To a hammer, everything looks like a nail, of course, so there's no surprise that you took the opportunity to segue into your hobby-horse topic. But you failed to point out any linkage between the fascinating factoids that you present, and the accumulation of overseas debt.

Or did I overlook something?

>>First, money that was marked for such use was not available to invest in those industries that you mention above.<<

Was this public money, from our taxes? Or was it private money, paid by the companies who borrow from overseas? If the latter, it would help to explain how much was involved, and how it was spent.

>>...we could have an economy which is 22% or thereabouts bigger if we had chosen a more sensible set of PMs<<

Oh dear. If you actually think about this, you would need to increase the number of men in the workforce to achieve this outcome. Any thoughts on where you might find them?

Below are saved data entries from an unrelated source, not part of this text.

-- ==== Sys2Proof/Machine/SettState.lean ====
section
/-!
DEFINITION. The state of one sett: sequencer, engine queues, tensor engine, vector engine, stash engine, KV walker,
DMA channels, sett store and WAB (04, 03, 10, 09, 11, 13, 07). Registers that only hold a value stand in the register
file (Machine/Regs.lean); those that a sequencer or an engine moves stand here.
-/
namespace Sys2Proof.Machine

/-- SQ_STATUS.STATE apart from FROZEN (04 Table 04-7). -/
inductive SqSt where
  | idle | run | wait | brk | done | halted
  deriving DecidableEq, Repr

/-- One active loop level (04 R118 to R120, Table 04-12). -/
structure LoopLv where
  latch : Word
  /-- Iterations not yet begun. -/
  remain : Nat
  /-- First body instruction. -/
  first : Nat
  /-- Last body instruction. -/
  last : Nat
  imm : Bool
  src : BitVec 4
  deriving DecidableEq, Repr

/-- What holds issue after an instruction has issued (04 R113, R123, R127). -/
inductive Hold where
  | none
  | waits (sg : BitVec 5) (amt : Nat) (peek : Bool)
  | rend
  | halt
  deriving DecidableEq, Repr

/-- What REGN snapshots (04 R122). -/
structure Snap where
  ct : List Word
  ctsh : List Word
  shpend : BitVec 16
  cmp : List Word
  loops : List LoopLv
  tag : BitVec 16
  sig : List Word
  mask : Nat
  nrung : Nat
  deriving DecidableEq, Repr

/-- A command in an engine's queue, with what it captured at issue (05 R135, 06 R168). -/
structure QCmd where
  cmd : Instr
  hdr : Hdr
  index : Nat
  /-- Sett cycle of issue. -/
  issue : Nat
  /-- Count of REGNs and promotions at issue (10 R271). -/
  epoch : Nat
  /-- The sixteen counters as the issue read them. -/
  ct : List Word
  /-- The descriptors the command names, in the order DD, DS1, DS2 or DA, DB, and the captured extents of each. -/
  descs : List (BitVec 14)
  ext : List (List Nat)
  /-- SQ_STEP at issue. -/
  step : Word
  deriving DecidableEq, Repr

/-- A command that has started and not completed. -/
structure RCmd where
  q : QCmd
  start : Nat
  status : Nat
  /-- Cycle of completion, where it is a fixed event (05 R140). -/
  doneAt : Option Nat
  /-- Memory work still to be done. -/
  work : Bool
  /-- An injected fire took part in its fault (17 R414). -/
  inj : Bool
  deriving DecidableEq, Repr

/-- An engine of a sett: its queue of 16, the commands started, when its last occupancy ends, the first cycle in which an entry freed in
the full queue takes a command (04 R103), the last status. -/
structure Eng where
  queue : List QCmd
  run : List RCmd
  occEnd : Nat
  room : Nat
  last : Nat
  /-- Words of the head command whose parity has been checked (07 R194): of its descriptors and lists, and, once those have been
  `named`, of its operands. -/
  checked : Nat
  named : Bool
  deriving DecidableEq, Repr

def Eng.reset : Eng := ⟨[], [], 0, 0, 0, 0, false⟩

/-- Where an open tile is held (03 R85 to R88). -/
inductive Place where
  | live
  | file
  | slot (n : Nat)
  deriving DecidableEq, Repr

/-- An open tile (03 R72, R85, R90). -/
structure Tile where
  id : BitVec 6
  da : BitVec 14
  db : BitVec 14
  strict : Bool
  place : Place
  /-- Blocks summed so far (03 R75). -/
  blocks : Nat
  /-- Rows and columns its MMAs have reached: the valid region (03 R71, R88). -/
  rows : Nat
  cols : Nat
  /-- Fast: FP32 acc of element 96 r + c; an unlisted element is +0.0. -/
  acc : Tbl Nat
  /-- Strict: exact sum of element 96 r + c in units of 2^-285, none for NaN; an unlisted element is 0. -/
  exact : Tbl (Option Int)
  deriving DecidableEq, Repr

/-- The resident-operand registers (03 R83): column c, block j holds 32 codes and a block scale. -/
structure Resident where
  db : BitVec 14
  k0 : Nat
  nb : Nat
  fmt : Fmt
  cols : List (List (List Nat × Int))
  deriving DecidableEq, Repr

/-- An entry of a KV walker's look-aside buffer (11 R291). -/
structure LabEnt where
  seq : Nat
  idx : Nat
  page : Nat
  gen : Nat
  deriving DecidableEq, Repr

/-- DM_CH_STATUS.STATE (13 Table 13-3). -/
inductive ChSt where
  | idle | run | wait | fence | aborting | halted
  deriving DecidableEq, Repr

/-- Where a physical address lies; a remote place is a queue pair, a virtual address of its peer and the key used (07 R187). -/
inductive Loc where
  | hbm (a : Nat)
  | burrow (o : Nat)
  | remote (qp va rkey : Nat)
  | store (u : SettId) (o : Nat)
  | wab (u : SettId) (o : Nat)
  deriving DecidableEq, Repr

/-- Bytes a write replaced, so that a failing burst can give them back (log entry 8); none where it has not been made. -/
structure Undo where
  loc : Loc
  old : List Byte
  deriving DecidableEq, Repr

/-- A STASH that has started: its staging lines, the stream of its two sections as the codec hands it to ZB, and, once its
placement is decided, where it went (09 R230 to R240). -/
structure Staged where
  entry : Nat
  /-- The staging lines it holds, in the ring's order. -/
  lines : List Nat
  elem : List Byte
  bsc : List Byte
  /-- ZB unit size of the element section. -/
  unit : Nat
  codec : Nat
  fmt : Nat
  ndim : Nat
  ext : List Nat
  cs : Nat
  placed : Bool
  /-- 0 to 2 the pool, 3 fallback, 4 nothing. -/
  pool : Nat
  again : Bool
  deriving DecidableEq, Repr

/-- One burst of a transfer (13 R321). -/
structure Burst where
  src : Nat
  dst : Nat
  n : Nat
  deriving DecidableEq, Repr

/-- Bytes that a burst brought into a sett store: the burst, the sett, the store offset, the HBM address they came from where they
came from HBM, their number (07 R195). -/
structure Part where
  burst : Nat
  sett : SettId
  off : Nat
  from_ : Option Nat
  n : Nat
  deriving DecidableEq, Repr

/-- The transfer a channel last issued. -/
structure Xfer where
  /-- Byte offset of its instruction. -/
  pc : Nat
  /-- AOR it used, and the loops open at it. -/
  aor : Nat
  loops : List (Nat × Nat)
  /-- Bursts in order. -/
  bursts : List Burst
  /-- First burst of each piece; a MOVE is one piece (07 R195, 13 R323). -/
  cut : List Nat
  /-- Bytes per row or piece. -/
  row : Nat
  /-- What its bursts brought into sett stores. -/
  parts : List Part
  /-- Granules its translations used, and whether TR_GT_INV has dropped one of them since (07 R192). -/
  grans : List Nat
  stale : Bool
  /-- What each issued burst's destination held before, in issue order. -/
  undo : List Undo
  /-- Bursts that have failed and not been moved. -/
  dead : List Nat
  /-- Re-issues of each burst. -/
  tries : Tbl Nat
  /-- A multicast write (13 R322), and whether a member's copy has been delivered. -/
  multi : Bool
  landed : Bool
  /-- An injected BUS_ERR took part; every re-issue is corrupted too (17 R413). -/
  inj : Bool
  persist : Bool
  deriving DecidableEq, Repr

/-- Who started a system channel (13 R317, 15 Table 15-3, Table 15-4). -/
inductive Owner where
  | none
  /-- REG_WRITE of an endpoint. -/
  | reg (ep : Fin 2)
  /-- DMA_START of an endpoint, with its sequence number. -/
  | cmd (ep : Fin 2) (seq : Nat)
  deriving DecidableEq, Repr

/-- A DMA channel (13 R317 to R330). -/
structure DmaCh where
  st : ChSt
  last : Nat
  irq : Bool
  retryMax : Nat
  /-- Byte offset of the current instruction from the program start. -/
  pc : Nat
  rowLeft : Nat
  byteLeft : Nat
  aor : Nat
  prog : Nat
  faddr : Nat
  retry : Nat
  /-- Open loops, innermost first: byte offset of the first body instruction, iterations not begun. -/
  loops : List (Nat × Nat)
  /-- WAIT in progress: counter, amount, peek. -/
  waiting : Option (BitVec 6 × Nat × Bool)
  /-- The SIGNAL or HALT word that waits for the channel's writes. -/
  fence : Option (BitVec 64)
  xfer : Option Xfer
  /-- Writes of the program's earlier transfers that no SIGNAL has waited for (13 R321). -/
  unfenced : List Undo
  /-- The fault that stops the channel, until its bursts in flight have ended (13 R328): status and address. -/
  fault : Option (Nat × Nat)
  owner : Owner
  /-- Words that the instruction at PC has consumed, in the order it consumes them (07 R194). -/
  checked : Nat
  deriving DecidableEq, Repr

def DmaCh.reset : DmaCh :=
  { st := .idle, last := 0, irq := false, retryMax := 4, pc := 0, rowLeft := 0, byteLeft := 0, aor := 0, prog := 0,
    faddr := 0, retry := 0, loops := [], waiting := none, fence := none, xfer := none, unfenced := [], fault := none, owner := .none,
    checked := 0 }

/-- The word whose parity a freeze resolves (04 R109, 07 R194). -/
inductive Bad where
  | store (addr : Nat)
  | wab (addr : Nat)
  | acc (tile : BitVec 6) (elem : Nat)
  | flit
  deriving DecidableEq, Repr

/-- A freeze in progress (07 R194). -/
structure Freeze where
  bad : Bad
  /-- Engine that consumed the word: 0 the sequencer, 9 the Trestle interface. -/
  eng : Nat
  attempts : Nat
  /-- Clean-line refetch: 0 not asked for, 1 requested, 2 done. -/
  refetch : Nat
  /-- The mismatch is an injected fire (17 R413). -/
  injected : Bool
  /-- Every re-read of this recovery is corrupted too. -/
  persist : Bool
  /-- The DMA channel whose transfer consumes the word, if a channel's does. -/
  who : Option Chan
  deriving DecidableEq, Repr

/-- What a vector command that has started will show in VE_FLAGS and the captures at its completion (10 R258): its issue cycle, the
least flat index of a NaN or infinity and of a saturation, and its other flags. -/
structure VeNote where
  issue : Nat
  nan : Option Nat
  sat : Option Nat
  bits : Nat
  deriving DecidableEq, Repr

/-- One sett. -/
structure SettSt where
  st : SqSt
  pc : Nat
  ct : Vector Word 16
  ctsh : Vector Word 16
  shpend : BitVec 16
  cmp : Vector Word 8
  /-- Innermost level first. -/
  loops : List LoopLv
  sig : Vector Word 32
  /-- An increment by an absent engine's command that is not visible before the cycle after this one (05 R158, 04 R113). -/
  absSig : Option (Nat × BitVec 5)
  /-- The last host write of a counter: the counter, the cycle it may share with an instruction, the value before it, and the
  free choice whether it shares it (04 R116). -/
  hostWr : Option (BitVec 4 × Nat × Word × Bool)
  step : Word
  tag : BitVec 16
  region : Option (BitVec 10)
  snap : Option Snap
  /-- Counts REGNs and promotions. -/
  epoch : Nat
  hold : Hold
  /-- First cycle of the WAITS or drain in progress; in BREAK, the cycles a drain had lasted when the break stopped its count. -/
  held : Nat
  haltInfo : Word
  lastFault : Nat
  stepReq : Bool
  /-- The count break of this value has been taken. -/
  brkSeen : Bool
  /-- SQ_CYC: the next sett cycle in which the sequencer can act. -/
  cyc : Nat
  cmdCnt : Nat
  stallCnt : Nat
  frzCnt : Nat
  absentCnt : Nat
  /-- Sticky SQ_STATUS bits. -/
  sticky : Word
  /-- Region overflow latch, one bit per enabled source that fired, and the last sampled rung's (10 R271). -/
  latch : BitVec 5
  cause : BitVec 5
  freeze : Option Freeze
  /-- Mismatches found during the freeze, which extend it (04 R111). -/
  frzMore : List Freeze
  /-- Words of the instruction at SQ_PC whose parity has been checked. -/
  fetched : Nat
  /-- Signal increments that arrived during a freeze, with the sett whose TSIG sent them, if one did (04 R110, 05 R155). -/
  lateSig : List (BitVec 5 × Nat × Option SettId)
  eng : Vector Eng 9
  /-- Flags of the vector commands started and not completed. -/
  veDue : List VeNote
  /-- Cycle at which the last CVT's drain occupancy ends. -/
  drainEnd : Nat
  /-- Open tiles, the least recently named first (03 R87). -/
  tiles : List Tile
  resident : Option Resident
  /-- STASH commands started and not completed, in issue order. -/
  staged : List Staged
  lab : List LabEnt
  ch : Vector DmaCh 4
  store : Mem
  wab : Mem
  /-- Words of the store and of the WAB whose parity is bad, accumulator words likewise (07 R193). -/
  bad : List Bad
  /-- Clean lines of the store and their backing HBM lines (07 R195). -/
  clean : Tbl Nat
  deriving DecidableEq, Repr

/-- A sett after a module reset: every field at the value its chapter states, zero where it states none (log entries 4, 6). -/
def SettSt.reset : SettSt :=
  { st := .idle, pc := 0, ct := Vector.replicate 16 0, ctsh := Vector.replicate 16 0, shpend := 0,
    cmp := Vector.replicate 8 0, loops := [], sig := Vector.replicate 32 0, absSig := none, hostWr := none, step := 0, tag := 0, region := none,
    snap := none, epoch := 0, hold := .none, held := 0, haltInfo := 0, lastFault := 0, 
    stepReq := false, brkSeen := false, cyc := 0, cmdCnt := 0, stallCnt := 0, frzCnt := 0, absentCnt := 0, sticky := 0, latch := 0,
    cause := 0, freeze := none, frzMore := [], fetched := 0, lateSig := [], eng := Vector.replicate 9 Eng.reset, veDue := [], drainEnd := 0, tiles := [],
    resident := none, staged := [], lab := [], ch := Vector.replicate 4 DmaCh.reset, store := [], wab := [], bad := [], clean := [] }

end Sys2Proof.Machine
end

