-- ==== Sys2Proof/Machine/State.lean ====
section
/-!
DEFINITION. The state of the module, its reset, and the reasons a step could stop.
-/
namespace Sys2Proof.Machine

/-- Reasons a step ends in a fault: none of the block's events stops it (every fault of the spec is a next state). -/
inductive Fault where
  /-- Raised by no meaning: kept so that the type is inhabited. Safe. -/
  | stuck
  deriving DecidableEq, Repr

/-- Reasons a command is refused. -/
inductive Refusal where
  /-- The command has no meaning in the model yet. Raised by Dispatch only. Safe. -/
  | notModelled (mnemonic : String)
  deriving DecidableEq, Repr

/-- An event record on its way to the log (17 Table 17-7); SEQ is given when it is offered. -/
structure EvRec where
  status : Nat
  inj : Bool
  src : Nat
  step : Nat
  layer : Nat
  cycle : Nat
  addr : Nat
  detail : List Byte
  deriving DecidableEq, Repr

/-- Interrupts pending to the management core. -/
inductive Irq where
  | settDone (u : SettId)
  | settResume (u : SettId)
  | chan (c : Chan)
  | logMark
  | cfgParity
  | intake
  | supply
  deriving DecidableEq, Repr

/-- A KV command's claim on frames that eviction is freeing (11 R300). -/
structure Move where
  page : Nat
  /-- HBM frame the page leaves and spill frame it moves to. -/
  hf : Nat
  bf : Nat
  u : SettId
  deriving DecidableEq, Repr

/-- The allocation that the KV allocator is evicting pages for: its walker, the issue cycle of its command, and a fault of one of its
moves (11 R300). -/
structure KvReq where
  u : SettId
  issue : Nat
  fault : Nat
  deriving DecidableEq, Repr

/-- A cached granule-table entry of a die (07 R191). -/
structure Gte where
  gran : Nat
  word : Nat
  deriving DecidableEq, Repr

structure State where
  pending : List Instr
  setts : Vector SettSt 256
  regs : RegFile
  hbm : Mem
  burrow : Mem
  /-- What remote memory last returned or was last given, by queue pair × 2^64 + remote virtual address (log entry 9). -/
  remote : Mem
  /-- Granule-table caches of the two dies (07 R191). -/
  gtc : Vector (List Gte) 2
  /-- Blocks halted by a configuration parity mismatch, by base (17 R407). -/
  cfgHalt : List Nat
  /-- Records made and not yet arrived at the log controller, in the order made. -/
  recs : List EvRec
  irqs : List Irq
  moves : List Move
  kvReq : Option KvReq
  /-- Allocator cursors of the KV pool (11 R289, R300). -/
  kvCursor : Nat
  kvEvict : Nat
  /-- Injection points: opportunities still to skip, by the key of INJ_CTL (17 R413). -/
  inj : Tbl Nat
  xsig : Vector Word 64
  xch : Vector DmaCh 64
  /-- Trestle signal packets on their way (04 R112, 05 R155), and the number of packets and multicast copies sent so far. -/
  pkts : List Pkt
  trOrd : Nat
  /-- Multicast copies not yet delivered (03 R80). -/
  mcast : List McDel
  eps : Vector EpSt 2
  qps : Tbl Qp
  roce : List RAcc
  /-- Memory accesses of the endpoints in progress, oldest first (15 R355). -/
  mems : List MemAcc
  /-- Receive-buffer units held, and pause quanta received, by priority (15 R373, R374); when each queue pair last sent a CNP. -/
  rxOcc : Vector Nat 8
  pause : Vector Nat 8
  cnpAt : Tbl Nat
  /-- Value and status of the last register access of endpoint A, endpoint B and the management core. -/
  rdata : Vector (Word × Nat) 3
  /-- Register accesses of the three requesters, the outstanding one first; count of words that have arrived at crossings. -/
  acc : Vector (List RegReq) 3
  accOrd : Nat
  /-- The _HI value latched for each requester, by key (17 R399). -/
  latch : Vector (Option (Nat × Word)) 3
  /-- Strobe groups not yet applied everywhere, and groups with a fire held (17 R405), one bit each. -/
  stbBusy : Nat
  stbHeld : Nat
  /-- The log controller (17 R411): arrival queue with SEQ, the record being written with its LOST flag, records offered,
  records lost since the last one written. -/
  logQ : List (Nat × EvRec)
  logCur : Option (Nat × EvRec × Bool)
  logSeq : Nat
  logGap : Bool
  /-- The load in progress (06 R171). -/
  load : Option Load
  /-- Command blocks that have reached a pier and wait to be dispatched, oldest first. -/
  hin : List (HIss × List Byte)
  /-- Holt commands in progress, oldest first, and the number of the next one. -/
  hcmds : List HCmd
  hnext : Nat
  /-- Sub-commands at each Holt, the running one first, by command number; and those waiting at the pier (08 R202). -/
  hq : Vector (List Nat) 128
  hwait : List (Nat × Nat)
  /-- Failures that running sub-commands have met (08 R226). -/
  hflt : List HFlt
  intake : InSt
  vd : VdSt
  pw : PwSt
  sc : ScSt
  /-- The boot flash and the management core's SRAM (18 R425). -/
  flash : Mem
  sram : Mem
  /-- TAP instruction; none in Test-Logic-Reset (19 R438). -/
  jtag : Option JtagInstr
  /-- What the module has sent, in order; frames of the host port that wait for a paused priority (15 R373). -/
  tx : List Tx
  txWait : List EthFrame
  cycle : Nat
  /-- The model's own counter of free values (log entry 1). -/
  freeCtr : Nat
  deriving DecidableEq, Repr

def State.reset : State :=
  { pending := [], setts := Vector.replicate 256 SettSt.reset, regs := RegFile.reset, hbm := [], burrow := [], remote := [],
    gtc := Vector.replicate 2 [], cfgHalt := [], recs := [], irqs := [], moves := [], kvReq := none, kvCursor := 0, kvEvict := 0, inj := [],
    xsig := Vector.replicate 64 0, xch := Vector.replicate 64 DmaCh.reset, pkts := [], trOrd := 0, mcast := [],
    eps := Vector.replicate 2 EpSt.reset, qps := [], roce := [], mems := [], rxOcc := Vector.replicate 8 0, pause := Vector.replicate 8 0, cnpAt := [],
    rdata := Vector.replicate 3 (0, 0), acc := Vector.replicate 3 [], accOrd := 0, latch := Vector.replicate 3 none, stbBusy := 0,
    stbHeld := 0, logQ := [], logCur := none, logSeq := 0, logGap := false, load := none, hin := [], hcmds := [], hnext := 0, hq := Vector.replicate 128 [], hwait := [], hflt := [], intake := InSt.reset, vd := VdSt.reset, pw := PwSt.reset, sc := ScSt.reset, flash := [],
    sram := [], jtag := none, tx := [], txWait := [], cycle := 0, freeCtr := 1 }

end Sys2Proof.Machine
end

>>... imports rose rapidly, because our own manufacturing sector, with no investment funds to modernise and deliberately deprived of tariff protections, were left to die.<<

Ya think, DiNozzo?

Tariff protection, or any other form of artificial government support, does not guarantee the survival of a business in the long term - think, car industry. All it achieves is to make those products it "protects" more expensive to the consumer, forcing up the cost of living and depriving people of the ability to save. The very savings that are required to obviate the need to borrow overseas.

Incidentally, re-reading your litany of complaints, I suspect there might be more than a smidgeon of personal experience in your rant against women. If so, you have my sympathy.

But that still doesn't validate your argument that it impacts overseas debt.